**To do**
Find the line containing "0 are RANGE" in the listing below. Repeat it exactly, along with each following line up to and including the one containing "let ranges (l".

**Listed records**
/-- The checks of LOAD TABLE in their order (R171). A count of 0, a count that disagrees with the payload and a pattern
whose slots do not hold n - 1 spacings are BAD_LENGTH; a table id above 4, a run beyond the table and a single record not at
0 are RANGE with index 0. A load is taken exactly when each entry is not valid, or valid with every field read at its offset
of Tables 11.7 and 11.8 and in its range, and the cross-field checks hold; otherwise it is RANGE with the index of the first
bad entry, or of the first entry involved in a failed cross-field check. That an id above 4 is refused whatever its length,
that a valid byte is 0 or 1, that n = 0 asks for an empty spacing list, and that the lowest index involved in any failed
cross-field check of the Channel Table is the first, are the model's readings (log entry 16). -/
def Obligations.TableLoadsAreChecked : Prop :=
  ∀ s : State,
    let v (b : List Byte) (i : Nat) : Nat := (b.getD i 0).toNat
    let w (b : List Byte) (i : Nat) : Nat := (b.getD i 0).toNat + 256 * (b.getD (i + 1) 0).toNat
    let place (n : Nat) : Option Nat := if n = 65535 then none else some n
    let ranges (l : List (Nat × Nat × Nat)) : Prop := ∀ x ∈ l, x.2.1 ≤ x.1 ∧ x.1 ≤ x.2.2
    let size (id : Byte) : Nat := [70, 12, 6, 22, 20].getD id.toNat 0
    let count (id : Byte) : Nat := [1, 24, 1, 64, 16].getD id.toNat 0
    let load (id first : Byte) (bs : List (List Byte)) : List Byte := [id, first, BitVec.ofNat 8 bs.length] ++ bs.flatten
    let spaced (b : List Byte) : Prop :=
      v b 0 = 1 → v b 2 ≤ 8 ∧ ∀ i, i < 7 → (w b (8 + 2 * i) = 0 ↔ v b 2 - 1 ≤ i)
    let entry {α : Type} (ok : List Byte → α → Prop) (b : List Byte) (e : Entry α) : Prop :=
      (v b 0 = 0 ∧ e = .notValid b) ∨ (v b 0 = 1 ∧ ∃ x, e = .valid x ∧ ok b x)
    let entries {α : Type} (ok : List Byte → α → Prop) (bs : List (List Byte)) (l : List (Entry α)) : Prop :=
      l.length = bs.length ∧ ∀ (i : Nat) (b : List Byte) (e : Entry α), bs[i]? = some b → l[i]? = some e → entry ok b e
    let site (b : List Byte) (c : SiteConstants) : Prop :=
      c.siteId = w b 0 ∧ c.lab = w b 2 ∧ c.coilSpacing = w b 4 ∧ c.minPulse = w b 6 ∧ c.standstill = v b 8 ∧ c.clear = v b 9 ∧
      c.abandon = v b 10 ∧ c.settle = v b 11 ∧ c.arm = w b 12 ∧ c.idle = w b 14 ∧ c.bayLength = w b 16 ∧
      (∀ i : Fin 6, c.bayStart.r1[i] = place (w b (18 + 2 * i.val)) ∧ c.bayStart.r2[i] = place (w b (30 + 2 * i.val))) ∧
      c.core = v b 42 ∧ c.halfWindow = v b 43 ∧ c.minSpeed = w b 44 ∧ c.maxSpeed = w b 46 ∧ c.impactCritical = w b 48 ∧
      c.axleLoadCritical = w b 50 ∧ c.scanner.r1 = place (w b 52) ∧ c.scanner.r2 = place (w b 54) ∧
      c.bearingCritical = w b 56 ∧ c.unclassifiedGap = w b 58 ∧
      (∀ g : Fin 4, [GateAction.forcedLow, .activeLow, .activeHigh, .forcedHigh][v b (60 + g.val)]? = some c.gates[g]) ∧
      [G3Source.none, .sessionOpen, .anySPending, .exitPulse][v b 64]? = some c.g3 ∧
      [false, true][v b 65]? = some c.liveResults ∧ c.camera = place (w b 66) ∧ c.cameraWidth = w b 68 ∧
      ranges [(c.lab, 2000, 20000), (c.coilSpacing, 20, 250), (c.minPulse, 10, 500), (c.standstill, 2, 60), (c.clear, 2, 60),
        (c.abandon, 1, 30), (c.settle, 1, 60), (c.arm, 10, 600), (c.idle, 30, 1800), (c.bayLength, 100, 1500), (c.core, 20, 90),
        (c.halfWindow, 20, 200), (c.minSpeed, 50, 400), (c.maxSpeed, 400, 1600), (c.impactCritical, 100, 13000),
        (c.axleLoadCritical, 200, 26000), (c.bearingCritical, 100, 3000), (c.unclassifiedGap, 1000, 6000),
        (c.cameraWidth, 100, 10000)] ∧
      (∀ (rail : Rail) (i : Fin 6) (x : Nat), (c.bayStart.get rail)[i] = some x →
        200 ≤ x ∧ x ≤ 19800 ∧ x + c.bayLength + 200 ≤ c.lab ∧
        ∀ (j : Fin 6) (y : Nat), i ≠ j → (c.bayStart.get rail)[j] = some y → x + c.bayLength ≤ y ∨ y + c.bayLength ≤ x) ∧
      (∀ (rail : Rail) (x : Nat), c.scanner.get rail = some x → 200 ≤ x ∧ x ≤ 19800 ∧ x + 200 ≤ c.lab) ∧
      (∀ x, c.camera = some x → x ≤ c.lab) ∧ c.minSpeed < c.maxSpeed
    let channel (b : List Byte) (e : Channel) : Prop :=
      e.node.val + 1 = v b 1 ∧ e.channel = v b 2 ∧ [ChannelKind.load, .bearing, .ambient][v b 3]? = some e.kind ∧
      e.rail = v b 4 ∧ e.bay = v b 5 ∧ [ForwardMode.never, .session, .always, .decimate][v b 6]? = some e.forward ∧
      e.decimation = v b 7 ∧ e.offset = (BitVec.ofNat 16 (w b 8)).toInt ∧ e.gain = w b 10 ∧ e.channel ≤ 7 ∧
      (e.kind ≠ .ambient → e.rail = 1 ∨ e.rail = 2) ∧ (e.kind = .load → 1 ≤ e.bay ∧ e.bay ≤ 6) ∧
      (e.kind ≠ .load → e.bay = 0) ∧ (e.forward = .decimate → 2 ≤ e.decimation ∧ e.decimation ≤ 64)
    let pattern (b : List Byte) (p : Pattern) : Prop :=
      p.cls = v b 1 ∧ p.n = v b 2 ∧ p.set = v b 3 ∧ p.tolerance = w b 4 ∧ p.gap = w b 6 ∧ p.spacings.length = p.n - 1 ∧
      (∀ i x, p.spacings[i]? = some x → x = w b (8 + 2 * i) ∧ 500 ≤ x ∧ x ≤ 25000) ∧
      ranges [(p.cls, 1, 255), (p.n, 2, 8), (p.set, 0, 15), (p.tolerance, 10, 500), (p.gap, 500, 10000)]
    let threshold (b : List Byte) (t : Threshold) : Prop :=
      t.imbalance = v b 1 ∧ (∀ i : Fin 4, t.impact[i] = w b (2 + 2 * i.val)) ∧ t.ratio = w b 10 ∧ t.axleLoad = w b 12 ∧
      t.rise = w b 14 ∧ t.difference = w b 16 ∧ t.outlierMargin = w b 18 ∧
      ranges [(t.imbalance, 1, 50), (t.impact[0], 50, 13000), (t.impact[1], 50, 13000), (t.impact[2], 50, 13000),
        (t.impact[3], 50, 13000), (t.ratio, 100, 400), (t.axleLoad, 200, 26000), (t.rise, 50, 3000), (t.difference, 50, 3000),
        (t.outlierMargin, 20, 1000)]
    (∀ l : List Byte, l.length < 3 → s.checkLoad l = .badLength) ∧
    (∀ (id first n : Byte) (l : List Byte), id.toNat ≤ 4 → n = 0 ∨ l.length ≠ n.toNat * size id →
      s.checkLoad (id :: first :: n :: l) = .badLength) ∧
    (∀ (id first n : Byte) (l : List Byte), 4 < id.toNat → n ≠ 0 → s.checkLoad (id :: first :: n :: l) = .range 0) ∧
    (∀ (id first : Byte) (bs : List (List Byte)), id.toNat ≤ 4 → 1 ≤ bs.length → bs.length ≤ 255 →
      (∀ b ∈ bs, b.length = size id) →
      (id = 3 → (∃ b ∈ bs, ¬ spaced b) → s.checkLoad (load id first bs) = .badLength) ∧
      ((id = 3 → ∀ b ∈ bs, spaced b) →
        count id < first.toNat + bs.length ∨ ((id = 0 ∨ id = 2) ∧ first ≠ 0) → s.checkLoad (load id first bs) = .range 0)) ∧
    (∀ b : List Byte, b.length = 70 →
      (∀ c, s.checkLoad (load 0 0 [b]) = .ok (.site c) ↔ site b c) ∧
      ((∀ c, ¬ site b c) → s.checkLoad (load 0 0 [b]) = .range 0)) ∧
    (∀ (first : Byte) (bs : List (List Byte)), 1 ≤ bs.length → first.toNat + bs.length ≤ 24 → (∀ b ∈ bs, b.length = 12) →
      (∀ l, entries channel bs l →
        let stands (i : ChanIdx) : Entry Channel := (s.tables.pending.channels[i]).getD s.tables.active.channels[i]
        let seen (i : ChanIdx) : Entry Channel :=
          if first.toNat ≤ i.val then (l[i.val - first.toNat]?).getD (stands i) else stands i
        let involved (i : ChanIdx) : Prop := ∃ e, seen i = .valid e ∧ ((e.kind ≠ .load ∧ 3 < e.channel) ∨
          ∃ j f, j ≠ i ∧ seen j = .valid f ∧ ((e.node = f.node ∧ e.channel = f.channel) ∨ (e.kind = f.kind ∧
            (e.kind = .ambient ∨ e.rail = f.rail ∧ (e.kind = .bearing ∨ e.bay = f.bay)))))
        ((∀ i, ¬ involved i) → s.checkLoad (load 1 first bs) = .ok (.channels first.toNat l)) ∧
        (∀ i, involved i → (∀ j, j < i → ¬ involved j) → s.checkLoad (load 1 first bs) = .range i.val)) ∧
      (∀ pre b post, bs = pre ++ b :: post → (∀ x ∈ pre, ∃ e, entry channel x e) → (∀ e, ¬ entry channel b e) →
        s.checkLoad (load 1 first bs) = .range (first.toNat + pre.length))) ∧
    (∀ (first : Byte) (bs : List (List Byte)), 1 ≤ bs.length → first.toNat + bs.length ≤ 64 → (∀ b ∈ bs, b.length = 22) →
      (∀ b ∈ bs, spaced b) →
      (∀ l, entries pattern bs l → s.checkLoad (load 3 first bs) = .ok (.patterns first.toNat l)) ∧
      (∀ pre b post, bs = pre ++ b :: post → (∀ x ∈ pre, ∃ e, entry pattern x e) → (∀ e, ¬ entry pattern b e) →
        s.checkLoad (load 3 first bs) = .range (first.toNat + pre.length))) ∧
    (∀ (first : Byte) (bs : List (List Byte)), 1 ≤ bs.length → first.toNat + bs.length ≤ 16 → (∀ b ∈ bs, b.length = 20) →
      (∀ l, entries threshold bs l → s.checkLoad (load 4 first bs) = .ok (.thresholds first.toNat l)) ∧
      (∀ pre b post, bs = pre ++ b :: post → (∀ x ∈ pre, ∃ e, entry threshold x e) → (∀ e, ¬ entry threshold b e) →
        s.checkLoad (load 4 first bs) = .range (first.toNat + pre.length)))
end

**Answer to this problem**
0 are RANGE with index 0. A load is taken exactly when each entry is not valid, or valid with every field read at its offset
of Tables 11.7 and 11.8 and in its range, and the cross-field checks hold; otherwise it is RANGE with the index of the first
bad entry, or of the first entry involved in a failed cross-field check. That an id above 4 is refused whatever its length,
that a valid byte is 0 or 1, that n = 0 asks for an empty spacing list, and that the lowest index involved in any failed
cross-field check of the Channel Table is the first, are the model's readings (log entry 16). -/
def Obligations.TableLoadsAreChecked : Prop :=
  ∀ s : State,
    let v (b : List Byte) (i : Nat) : Nat := (b.getD i 0).toNat
    let w (b : List Byte) (i : Nat) : Nat := (b.getD i 0).toNat + 256 * (b.getD (i + 1) 0).toNat
    let place (n : Nat) : Option Nat := if n = 65535 then none else some n
    let ranges (l : List (Nat × Nat × Nat)) : Prop := ∀ x ∈ l, x.2.1 ≤ x.1 ∧ x.1 ≤ x.2.2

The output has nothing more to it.